You and your spouse both make good money. Together, you easily pull in six figures. Now, you know that you’re going to be going through divorce, and the lifestyle you’ve become accustomed to could end.
For the longest time, you’ve been the supportive partner. Your job paid less, but your money could go into the stock market and retirement accounts. Yours was used to pay off debt and to build up assets. On the other hand, your spouse’s money was just saved and put aside. They spent it on what they wanted. Yes, your spouse covered your mortgage and utilities, but everything else was on your shoulders.

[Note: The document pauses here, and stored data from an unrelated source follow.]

-- ==== Sys2Proof/Machine/Trust.lean ====
section
/-! DEFINITION. The trust core (21_trust_boot_update.md): the measured boot chain (R537 to R542), staging and activation
(R550 to R555), quotes (R543) and the noise source (R527). -/

namespace Sys2Proof.Machine

/-! ### The boot state (R536) -/

/-- The boot state read: the good copy of higher SEQ (R536). -/
def bootState (s : State) : BootState :=
  match s.trc.boot0, s.trc.boot1 with
  | some a, some b => if a.seq < b.seq then b.state else a.state
  | some a, none => a.state
  | none, some b => b.state
  | none, none => ⟨false, false, false, 0, 2, false, 0, 0, 0, none, false⟩

/-- The boot state written: into the copy of lower SEQ (R536). -/
def putBootState (b : BootState) (s : State) : State :=
  let seq := fun (c : Option BootCopy) => match c with | some x => x.seq + 1 | none => 0
  let top := max (seq s.trc.boot0) (seq s.trc.boot1)
  if seq s.trc.boot0 ≤ seq s.trc.boot1 then { s with trc := { s.trc with boot0 := some ⟨top, b⟩ } }
  else { s with trc := { s.trc with boot1 := some ⟨top, b⟩ } }

/-! ### Flash (R531) -/

/-- `n` bytes of boot flash. -/
def flashRead (s : State) (off n : Nat) : List Byte := (List.range n).map (fun i => smGetD 0xFF (off + i) s.trc.flash)

/-- A power of two of at least 8 MiB and at most 2 GiB. -/
def bankSizeOk (n : Nat) : Bool := (List.range 9).any (fun k => n == 2 ^ (23 + k))

/-- The flash directory: the offsets of bank 0 and bank 1 and the bank size (R531); none where its MAGIC, its CRC-32C or the size is wrong. -/
def flashDir (s : State) : Option (Nat × Nat × Nat) :=
  let d := flashRead s 0 20
  if fieldAt d 0 4 == 0x44464852 && crc32c (d.take 16) == fieldAt d 16 4 && bankSizeOk (fieldAt d 12 4) then some (fieldAt d 4 4, fieldAt d 8 4, fieldAt d 12 4)
  else none

/-- The flash offset at which a bank begins. -/
def bankBase (s : State) (bank : Bool) : Option Nat := (flashDir s).map (fun d => if bank then d.2.1 else d.1)

/-- The size of a bank. -/
def bankSize (s : State) : Nat := match flashDir s with | some d => d.2.2 | none => 0

/-- Bytes of a bank. -/
def bankRead (s : State) (bank : Bool) (off n : Nat) : List Byte := match bankBase s bank with | some b => flashRead s (b + off) n | none => []

/-- The manifest at the start of a flash bank (R531); none where no manifest stands there. -/
def bankManifest (s : State) (bank : Bool) : Option Manifest :=
  match bankBase s bank with
  | some b => let m := readManifest (flashRead s b 3264); if m.magic == 0x464D4852 then some m else none
  | none => none

/-! ### Keys and manifest checks (R528 to R534) -/

/-- The chip's role bit as ROLES numbers it (R533): SINGLE, PAIR_A, PAIR_B. -/
def roleBit (s : State) : Nat := s.get F.CFG_ROLE_ROLE

/-- The installed key table (R528). -/
def keyTable (s : State) : KeyTable := readKeyTable s.trc.keyTab

/-- The key that a KEY_ID names in the installed table. -/
def keyNamed (s : State) (keyId : BitVec 32) : Option KeyEntry := (keyTable s).entries.find? (fun k => k.keyId == keyId)

/-- A key of the installed table allows a use (R529). -/
def keyAllows (s : State) (keyId : BitVec 32) (bit : Nat) : Bool := match keyNamed s keyId with | some k => k.usage.getLsbD bit | none => false
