/-- A function's counts, of one namespace or of all (R339). -/
def ioCounts (s : State) (fn : Nat) (ns : Option Nat) : IoCount :=
  (s.qe.counts.filter (fun e => e.1 / 1024 == fn && (match ns with | some k => e.1 % 1024 == k | none => true))).foldl (fun c e =>
    ⟨c.blocksRead + e.2.blocksRead, c.blocksWritten + e.2.blocksWritten, c.readCmds + e.2.readCmds, c.writeCmds + e.2.writeCmds, c.errors + e.2.errors⟩) ⟨0, 0, 0, 0, 0⟩

/-- SMART / Health Information, LID 0x02 (R339, R340): busy time is not defined by the spec and is a free value (log 1). -/
def smartLog (s : State) (fn : Nat) (ns : Option Nat) (busy : BitVec 128) : List Byte :=
  let c := ioCounts s fn ns
  let units := fun (blocks : Nat) => (blocks * 8 + 999) / 1000
  let entries := match (s.ctrl fn).errs with | e :: _ => e.num | [] => 0
  layOut 512 [(0, [BitVec.ofNat 8 (criticalWarning s)]), (1, le 2 (compositeTemp s)), (3, [BitVec.ofNat 8 (availableSpare s)]), (4, [11]),
    (5, [BitVec.ofNat 8 (percentageUsed s)]), (32, le 16 (units c.blocksRead)), (48, le 16 (units c.blocksWritten)), (64, le 16 c.readCmds), (80, le 16 c.writeCmds),
    (96, le 16 busy.toNat), (160, le 16 c.errors), (176, le 16 entries)]

/-- Error Information, LID 0x01 (R339, R376). -/
def errorLog (c : Ctrl) : List Byte :=
  fit 4096 (c.errs.flatMap (fun e =>
    layOut 64 [(0, le 8 e.num), (8, le 2 e.sqid), (10, le 2 e.cid), (12, le 2 (2 * statusCode e.status)), (16, le 8 e.lba), (24, le 4 e.nsid)]))

/-- A bit set of opcodes as entries of the Commands Supported and Effects log: CSUPP for each. -/
def effectsOf (ops : List Nat) : List Byte := (List.range 256).flatMap (fun k => if ops.contains k then [1, 0, 0, 0] else [0, 0, 0, 0])

/-- Commands Supported and Effects, LID 0x05 (R336, R337, R339). -/
def effectsLog (fn csi : Nat) : List Byte :=
  let admin : List Nat := [0x00, 0x01, 0x02, 0x04, 0x05, 0x06, 0x08, 0x09, 0x0A, 0x0C, 0x81, 0x82]
  let pf : List Nat := if isPf fn then [0x0D, 0x15, 0x1C, 0x80, 0x84, 0xC2] else []
  let io : List Nat := [0x00, 0x01, 0x02, 0x04, 0x05, 0x08, 0x09, 0x0C, 0x19]
  let zoned : List Nat := if csi = 2 then [0x79, 0x7A, 0x7D] else []
  fit 4096 (effectsOf (admin ++ pf) ++ effectsOf (io ++ zoned))

/-- Asymmetric Namespace Access, LID 0x0C (R339, R350): the groups that contain namespaces attached to the controller. -/
def anaLog (s : State) (fn : Nat) : List Byte :=
  let mine := s.bnd.ns.filter (fun p => p.2.attached.contains (cntlidOf s fn))
  let groups := ((List.range 16).drop 1).filter (fun g => mine.any (fun p => p.2.set_.toNat == g))
  let one := fun (g : Nat) =>
    let l := (mine.filter (fun p => p.2.set_.toNat == g)).map (fun p => p.1 + 1)
    le 4 g ++ le 4 l.length ++ le 8 s.qe.anaChanges ++ [BitVec.ofNat 8 (anaState s g)] ++ zeros 15 ++ l.flatMap (le 4)
  le 8 s.qe.anaChanges ++ le 2 groups.length ++ zeros 6 ++ groups.flatMap one
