/-- R299, R355 to R375: a visit is to the next eligible function and fetches only its entries, after those fetched before, in reads of at most 8; the
oldest entry takes the lowest free slot and, of an admin queue, its FON. A write whose data is there is refused in READONLY, waits behind an
overlapping write of lower FON and is counted once, or, one block to a namespace that is not zoned, is admitted as the cache's current version;
one that does not meet its zone fails. A read takes the current version of each of its blocks. A completion goes out at its queue's tail with its
phase and frees its slot, or is held where the queue is full. -/
def Obligations.QueueFetchesAdmitsAndCompletes : Prop :=
  (∀ (read : List (Nat × Sqe)) (fn : Nat) (s : State),
     qeRuns s = true → s.qe.stuck = none → nextFn s = some fn →
     ∃ t : State, exec (.fetchVisit read) s = .next t ∧
       t.qe.lastFn = fn ∧
       s.qe.fetched <+: t.qe.fetched ∧
       (∀ e ∈ t.qe.fetched.drop s.qe.fetched.length, e.fn = fn ∧ (e.sq, e.cmd) ∈ read) ∧
       t.qe.slots = s.qe.slots ∧
       s.sent <+: t.sent ∧
       (∀ o ∈ t.sent.drop s.sent.length, (match o with | .entryRead f _ _ n => decide (f = fn ∧ 1 ≤ n ∧ n ≤ 8) | _ => false) = true) ∧
       onlyParts [.qe, .sent] s t) ∧
  (∀ (read : List (Nat × Sqe)) (s : State),
     qeRuns s = false ∨ s.qe.stuck.isSome = true ∨ nextFn s = none →
     exec (.fetchVisit read) s = .next s) ∧
  (∀ (e : Fetched) (rest : List Fetched) (s : State),
     s.qe.fetched = e :: rest → s.qe.stuck = none → s.qe.slots.length < 16384 → e.sq = 0 →
     ∃ u : State, exec .entryDecode s = .next u.settle ∧
       u.qe.fetched = rest ∧
       (u.slot (freeSlotNo s)).map (fun x => (x.fn, x.sq, x.cmd, x.at_)) = some (e.fn, e.sq, e.cmd, e.at_) ∧
       ((s.pair R.QE_FON_LO R.QE_FON_HI).toNat < 2 ^ 64 - 1 → (u.pair R.QE_FON_LO R.QE_FON_HI).toNat = (s.pair R.QE_FON_LO R.QE_FON_HI).toNat + 1)) ∧
  (∀ (e : Fetched) (rest : List Fetched) (s : State),
     s.qe.fetched = e :: rest → s.qe.stuck = none → s.qe.slots.length < 16384 →
     ∃ u : State, exec .entryDecode s = .next u.settle ∧
       u.qe.fetched = rest ∧
       (u.slot (freeSlotNo s)).map (fun x => (x.fn, x.sq, x.cmd, x.at_)) = some (e.fn, e.sq, e.cmd, e.at_)) ∧
  (∀ (k : Nat) (x : Slot) (s : State),
     s.slot k = some x → x.fetched = true ∧ x.admitted = false ∧ x.result = none ∧ x.fon.isSome = true ∧ x.dropped = false →
     isForeign s k = false ∧ slotEntered s k = true ∧ mediaServed s = true → s.mode = Mode.readonly →
     ∃ u : State, exec (.writeAdmission k) s = .next u.settle ∧
       (u.slot k).bind (fun y => y.result) = some (failResult .writeProtected) ∧
       (u.slot k).map (fun y => y.admitted) = some false ∧
       onlyParts [.regs, .qe] s u) ∧
  (∀ (k : Nat) (x : Slot) (s : State),
     s.slot k = some x → x.fetched = true ∧ x.admitted = false ∧ x.result = none ∧ x.fon.isSome = true ∧ x.hazWait = false →
     isForeign s k = false ∧ slotEntered s k = true ∧ mediaServed s = true → s.mode ≠ Mode.readonly → overlapWaits s x = true →
     ∃ u : State, exec (.writeAdmission k) s = .next u.settle ∧
       (u.slot k).map (fun y => (y.admitted, y.hazWait)) = some (false, true) ∧
       u.get F.QE_CNT_HAZ_WAIT = min (s.get F.QE_CNT_HAZ_WAIT + 1) (2 ^ F.QE_CNT_HAZ_WAIT.width - 1) ∧
       onlyParts [.regs, .qe] s u) ∧
  (∀ (k : Nat) (x : Slot) (e : NsEntry) (d : List Byte) (s : State),
     s.slot k = some x → x.fetched = true ∧ x.admitted = false ∧ x.result = none ∧ x.fon.isSome = true ∧ x.dropped = false →
     isForeign s k = false ∧ slotEntered s k = true ∧ mediaServed s = true → s.mode ≠ Mode.readonly →
     overlapWaits s x = false ∧ ladderReads s x.writes = false → x.cmd.op = .write → x.data = [d] → nsEntry s (nsIndex x.cmd.nsid) = some e →
     journalFull s = false ∧ creditFor s e = true ∧ returning s e = false → e.kind ≠ 2 → (takePlace .writeCache s).isSome = true →
     ∃ u : State, exec (.writeAdmission k) s = .next u.settle ∧
       (u.slot k).map (fun y => y.admitted) = some true ∧
       (cacheGet u (nsBase s e + x.cmd.slba)).map (fun c => (c.data, c.dirty, c.fon)) = some (d, true, x.fon.getD 0) ∧
       (writesThrough s x = false → mirrorsWrites s = false → (u.slot k).bind (fun y => y.result) = some okResult)) ∧
  (∀ (k : Nat) (x : Slot) (e : NsEntry) (st : NvStatus) (s : State),
     s.slot k = some x → x.fetched = true ∧ x.admitted = false ∧ x.result = none ∧ x.fon.isSome = true →
     isForeign s k = false ∧ slotEntered s k = true ∧ mediaServed s = true → s.mode ≠ Mode.readonly →
     overlapWaits s x = false ∧ ladderReads s x.writes = false → x.cmd.op = .write → nsEntry s (nsIndex x.cmd.nsid) = some e →
     journalFull s = false ∧ returning s e = false → e.kind = 2 →
     (match zoneAdmit (nsBase s e + x.cmd.slba) x.data.length s with | .error y => some y | .ok _ => none) = some st →
     exec (.writeAdmission k) s = .next (failBlock k (nsBase s e + x.cmd.slba) (failResult st) s).settle) ∧
  (∀ (k : Nat) (x : Slot) (s : State),
     s.slot k = some x → x.reads ≠ [] ∧ x.snap = none ∧ x.result = none ∧ x.fon.isSome = true →
     isForeign s k = false ∧ slotEntered s k = true ∧ mediaServed s = true → overlapWaits s x = false → rangeWaits s (runLbas x.reads) = false →
     ∃ u : State, exec (.readSnapshot k) s = .next u.settle ∧
       (u.slot k).map (fun y => (y.state, y.snap)) = some (.running, some ((runLbas x.reads).map (fun b => (b, blockRef s b)))) ∧
       s.rly.requests <+: u.rly.requests ∧
       onlyParts [.regs, .rly, .qe] s u) ∧
  (∀ (k : Nat) (x : Slot) (r : Result) (q : Cq) (s : State),
     s.slot k = some x → x.result = some r → x.state ≠ .held → isForeign s k = false ∧ ackWaits s k = false → guestTag s k = none →
     qeRuns s = true → smGet x.cq (s.ctrl x.fn).cqs = some q → cqFull q = false → q.held = [] →
     ∃ u : State, exec (.completionPost k) s = .next u.settle ∧
       u.slot k = none ∧
       (smGet x.cq (u.ctrl x.fn).cqs).map (fun c => (c.tail, c.phase, c.held)) = some
         ((q.tail + 1) % max 1 q.size, (if q.tail + 1 = q.size then !q.phase else q.phase), []) ∧
       (u.sent.any (fun o => match o with
             | .completion fn cq tail _ _ _ sqid cid phase status dnr _ => fn == x.fn && cq == x.cq && tail == q.tail && sqid == x.sq && cid ==
                 x.cmd.cid && phase == q.phase && status == r.status && dnr == r.dnr
             | _ => false) = true)) ∧
  (∀ (k : Nat) (x : Slot) (r : Result) (q : Cq) (s : State),
     s.slot k = some x → x.result = some r → x.state ≠ .held → isForeign s k = false ∧ ackWaits s k = false → guestTag s k = none →
     qeRuns s = true → smGet x.cq (s.ctrl x.fn).cqs = some q → cqFull q = true →
     ∃ u : State, exec (.completionPost k) s = .next u.settle ∧
       (u.slot k).map (fun y => y.state) = some .held ∧
       (smGet x.cq (u.ctrl x.fn).cqs).map (fun c => c.held) = some (q.held ++ [k]) ∧
       u.on F.QE_FLT_CQ_FULL = true ∧
       u.sent = s.sent ∧
       onlyParts [.regs, .evr, .ccx, .qe] s u)
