-- ==== Sys2Proof/Laws/Maps.lean ====
section
/-! SUPPORT. Laws of the sparse maps: a read after a write, and the canonical form that every update keeps. -/

namespace Sys2Proof.Machine

variable {β : Type}

theorem smGet_smErase_same (k : Nat) (m : SMap β) : smGet k (smErase k m) = none := by
  induction m with
  | nil => rfl
  | cons e t ih =>
    obtain ⟨j, v⟩ := e
    by_cases h : j = k <;> simp [smErase, smGet, h, ih]

theorem smGet_smErase_other {k j : Nat} (h : j ≠ k) (m : SMap β) : smGet j (smErase k m) = smGet j m := by
  induction m with
  | nil => rfl
  | cons e t ih =>
    obtain ⟨i, v⟩ := e
    by_cases hi : i = k
    · subst hi; simp [smErase, smGet, ih, Ne.symm h]
    · by_cases hj : i = j
      · subst hj; simp [smErase, smGet, hi]
      · simp [smErase, smGet, hi, hj, ih]

theorem smGet_smInsert_other {k j : Nat} (h : j ≠ k) (v : β) (m : SMap β) : smGet j (smInsert k v m) = smGet j m := by
  induction m with
  | nil => simp [smInsert, smGet, Ne.symm h]
  | cons e t ih =>
    obtain ⟨i, w⟩ := e
    by_cases hi : k < i
    · simp [smInsert, hi, smGet, Ne.symm h]
    · by_cases hj : i = j
      · subst hj; simp [smInsert, hi, smGet]
      · simp [smInsert, hi, smGet, hj, ih]

theorem smGet_smInsert_same (k : Nat) (v : β) (m : SMap β) (h : smGet k m = none) : smGet k (smInsert k v m) = some v := by
  induction m with
  | nil => simp [smInsert, smGet]
  | cons e t ih =>
    obtain ⟨i, w⟩ := e
    by_cases hk : i = k
    · simp [smGet, hk] at h
    · by_cases hi : k < i
      · simp [smInsert, hi, smGet]
      · simp [smInsert, hi, smGet, hk]; exact ih (by simpa [smGet, hk] using h)

@[simp] theorem smGet_smSet_same (k : Nat) (v : β) (m : SMap β) : smGet k (smSet k v m) = some v :=
  smGet_smInsert_same k v _ (smGet_smErase_same k m)

theorem smGet_smSet_other {k j : Nat} (h : j ≠ k) (v : β) (m : SMap β) : smGet j (smSet k v m) = smGet j m := by
  rw [smSet, smGet_smInsert_other h, smGet_smErase_other h]

@[simp] theorem smGetD_smPut_same [DecidableEq β] (d : β) (k : Nat) (v : β) (m : SMap β) : smGetD d k (smPut d k v m) = v := by
  unfold smGetD smPut
  split
  · next h => rw [smGet_smErase_same]; simp [h]
  · simp

theorem smGetD_smPut_other [DecidableEq β] (d e : β) {k j : Nat} (h : j ≠ k) (v : β) (m : SMap β) :
    smGetD d j (smPut e k v m) = smGetD d j m := by
  unfold smGetD smPut
  split
  · rw [smGet_smErase_other h]
  · rw [smGet_smSet_other h]

/-! ### Canonical form -/

/-- Every key of a sorted map's tail is above its head's. -/
theorem smSorted_tail_lt {j : Nat} {v : β} {t : SMap β} (h : smSorted ((j, v) :: t) = true) : ∀ e ∈ t, j < e.1 := by
  induction t generalizing j v with
  | nil => simp
  | cons e t ih =>
    obtain ⟨k, w⟩ := e
    simp only [smSorted, Bool.and_eq_true, decide_eq_true_eq] at h
    intro e he
    rcases List.mem_cons.mp he with rfl | he
    · exact h.1
    · exact Nat.lt_trans h.1 (ih h.2 e he)

theorem smSorted_cons {j : Nat} {v : β} {t : SMap β} (h : smSorted t = true) (hj : ∀ e ∈ t, j < e.1) : smSorted ((j, v) :: t) = true := by
  cases t with
  | nil => rfl
  | cons e t => obtain ⟨k, w⟩ := e; simp [smSorted, h, hj (k, w) (by simp)]

theorem smSorted_of_cons {j : Nat} {v : β} {t : SMap β} (h : smSorted ((j, v) :: t) = true) : smSorted t = true := by
  cases t with
  | nil => rfl
  | cons e t => obtain ⟨k, w⟩ := e; simp only [smSorted, Bool.and_eq_true] at h; exact h.2

theorem mem_smErase {k : Nat} {m : SMap β} {e : Nat × β} (h : e ∈ smErase k m) : e ∈ m ∧ e.1 ≠ k := by
  induction m with
  | nil => simp [smErase] at h
  | cons d t ih =>
    obtain ⟨j, v⟩ := d
    by_cases hj : j = k
    · simp only [smErase, hj, if_true] at h; exact ⟨List.mem_cons_of_mem _ (ih h).1, (ih h).2⟩
    · simp only [smErase, hj, if_false] at h
      rcases List.mem_cons.mp h with rfl | h
      · exact ⟨by simp, hj⟩
      · exact ⟨List.mem_cons_of_mem _ (ih h).1, (ih h).2⟩

theorem mem_smInsert {k : Nat} {v : β} {m : SMap β} {e : Nat × β} (h : e ∈ smInsert k v m) : e = (k, v) ∨ e ∈ m := by
  induction m with
  | nil => simpa [smInsert] using h
  | cons d t ih =>
    obtain ⟨j, w⟩ := d
    by_cases hj : k < j
    · simp only [smInsert, hj, if_true] at h; exact List.mem_cons.mp h
    · simp only [smInsert, hj, if_false] at h
      rcases List.mem_cons.mp h with rfl | h
      · exact .inr (by simp)
      · rcases ih h with h | h
        · exact .inl h
        · exact .inr (List.mem_cons_of_mem _ h)

theorem smSorted_smErase {k : Nat} {m : SMap β} (h : smSorted m = true) : smSorted (smErase k m) = true := by
  induction m with
  | nil => rfl
  | cons d t ih =>
    obtain ⟨j, v⟩ := d
    have ht := ih (smSorted_of_cons h)
    by_cases hj : j = k
    · simpa [smErase, hj] using ht
    · simp only [smErase, hj, if_false]
      exact smSorted_cons ht (fun e he => smSorted_tail_lt h e (mem_smErase he).1)

theorem smSorted_smInsert {k : Nat} {v : β} {m : SMap β} (h : smSorted m = true) (hk : ∀ e ∈ m, e.1 ≠ k) : smSorted (smInsert k v m) = true := by
  induction m with
  | nil => rfl
  | cons d t ih =>
    obtain ⟨j, w⟩ := d
    by_cases hj : k < j
    · simp only [smInsert, hj, if_true, smSorted, decide_true, Bool.true_and]; exact h
    · simp only [smInsert, hj, if_false]
      refine smSorted_cons (ih (smSorted_of_cons h) (fun e he => hk e (List.mem_cons_of_mem _ he))) (fun e he => ?_)
      rcases mem_smInsert he with rfl | he
      · have := hk (j, w) (by simp); simp at this ⊢; omega
      · exact smSorted_tail_lt h e he

/-- The canonical form of a map whose unlisted keys read as `d`: keys rising, no entry equal to what its key reads as unlisted. -/
def smCanon (d : Nat → β) (m : SMap β) : Prop := smSorted m = true ∧ ∀ e ∈ m, e.2 ≠ d e.1

/-- A write keeps the canonical form. -/
theorem smCanon_smPut [DecidableEq β] {d : Nat → β} {m : SMap β} (h : smCanon d m) (k : Nat) (v : β) : smCanon d (smPut (d k) k v m) := by
  unfold smPut
  split
  · exact ⟨smSorted_smErase h.1, fun e he => h.2 e (mem_smErase he).1⟩
  · next hv =>
    refine ⟨smSorted_smInsert (smSorted_smErase h.1) (fun e he => (mem_smErase he).2), fun e he => ?_⟩
    rcases mem_smInsert he with rfl | he
    · exact hv
    · exact h.2 e (mem_smErase he).1

/-- `n` values of a map from a key on, in one walk of a map whose keys all lie from there on. -/
def smSlice (d : β) : Nat → Nat → SMap β → List β
  | 0, _, _ => []
  | n + 1, k, [] => d :: smSlice d n (k + 1) []
  | n + 1, k, (j, v) :: t => if j = k then v :: smSlice d n (k + 1) t else d :: smSlice d n (k + 1) ((j, v) :: t)

theorem smGet_below {k : Nat} {m : SMap β} (h : ∀ e ∈ m, k < e.1) : smGet k m = none := by
  induction m with
  | nil => rfl
  | cons e t ih =>
    have := h e (by simp)
    simp only [smGet]
    rw [if_neg (by omega)]
    exact ih (fun x hx => h x (by simp [hx]))

theorem smGet_dropWhile {k off : Nat} (h : off ≤ k) (m : SMap β) : smGet k (m.dropWhile (fun e => decide (e.1 < off))) = smGet k m := by
  induction m with
  | nil => rfl
  | cons e t ih =>
    by_cases c : e.1 < off
    · rw [List.dropWhile_cons_of_pos (by simpa using c), ih]
      simp only [smGet]
      rw [if_neg (by omega)]
    · rw [List.dropWhile_cons_of_neg (by simpa using c)]

theorem smSorted_dropWhile {p : Nat × β → Bool} {m : SMap β} (h : smSorted m = true) : smSorted (m.dropWhile p) = true := by
  induction m with
  | nil => rfl
  | cons e t ih =>
    by_cases c : p e = true
    · rw [List.dropWhile_cons_of_pos c]
      exact ih (smSorted_of_cons h)
    · rw [List.dropWhile_cons_of_neg c]
      exact h

theorem dropWhile_from {off : Nat} {m : SMap β} (h : smSorted m = true) : ∀ e ∈ m.dropWhile (fun e => decide (e.1 < off)), off ≤ e.1 := by
  induction m with
  | nil => simp
  | cons e t ih =>
    by_cases c : e.1 < off
    · rw [List.dropWhile_cons_of_pos (by simpa using c)]
      exact ih (smSorted_of_cons h)
    · rw [List.dropWhile_cons_of_neg (by simpa using c)]
      intro x hx
      rcases List.mem_cons.1 hx with rfl | hx
      · omega
      · have := smSorted_tail_lt h x hx
        omega

/-- A sorted map read key by key is its slice. -/
theorem smSlice_eq (d : β) (n off : Nat) (m : SMap β) (h : smSorted m = true) (hm : ∀ e ∈ m, off ≤ e.1) :
    (List.range n).map (fun i => smGetD d (off + i) m) = smSlice d n off m := by
  induction n generalizing off m with
  | zero => rfl
  | succ n ih =>
    rw [List.range_succ_eq_map, List.map_cons, List.map_map]
    have shift : ∀ (x : SMap β), (List.range n).map ((fun i => smGetD d (off + i) x) ∘ Nat.succ) = (List.range n).map (fun i => smGetD d (off + 1 + i) x) := by
      intro x
      apply List.map_congr_left
      intro i _
      simp only [Function.comp_apply]
      congr 1
      omega
    rw [shift]
    match m, h, hm with
    | [], _, _ =>
      simp only [smSlice]
      rw [← ih (off + 1) [] rfl (by simp)]
      rfl
    | (j, v) :: t, h, hm =>
      have hj : off ≤ j := hm (j, v) (by simp)
      have ht := smSorted_tail_lt h
      simp only [smSlice]
      split
      next e =>
        subst e
        rw [← ih (j + 1) t (smSorted_of_cons h) (fun x hx => ht x hx)]
        congr 1
        · simp [smGetD, smGet]
        · apply List.map_congr_left
          intro i _
          simp only [smGetD, smGet]
          rw [if_neg (by omega)]
      next e =>
        have all : ∀ x ∈ (j, v) :: t, off < x.1 := by
          intro x hx
          rcases List.mem_cons.1 hx with rfl | hx
          · exact Nat.lt_of_le_of_ne hj (fun c => e c.symm)
          · have := ht x hx
            exact Nat.lt_of_le_of_lt hj this
        rw [← ih (off + 1) ((j, v) :: t) h (fun x hx => all x hx)]
        congr 1
        simp only [Nat.add_zero, smGetD]
        rw [smGet_below all]
        rfl

end Sys2Proof.Machine
end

The idea of losing your marital property is devastating to you. You know your spouse has more money hidden away and saved up, so they have more to use in a legal battle. You’re positive that they’ve transferred assets to third parties and invested heavily to make it appear like they have nothing to share with you.
You’re right that this is a complex situation. In California, you are legally entitled to 50% of your marital assets based on community property laws. However, if your spouse hides assets or has put them away into accounts only in their name, it could be harder to get what you need.
This is a situation where good legal guidance can be extremely helpful. Money isn’t everything when it comes to building a case. Your attorney will work hard to negotiate on your behalf and to help you locate assets that you may not have known about. With other professional support, such as the support of forensic accountants and tax professionals, you will be in a good position to negotiate for your fair share.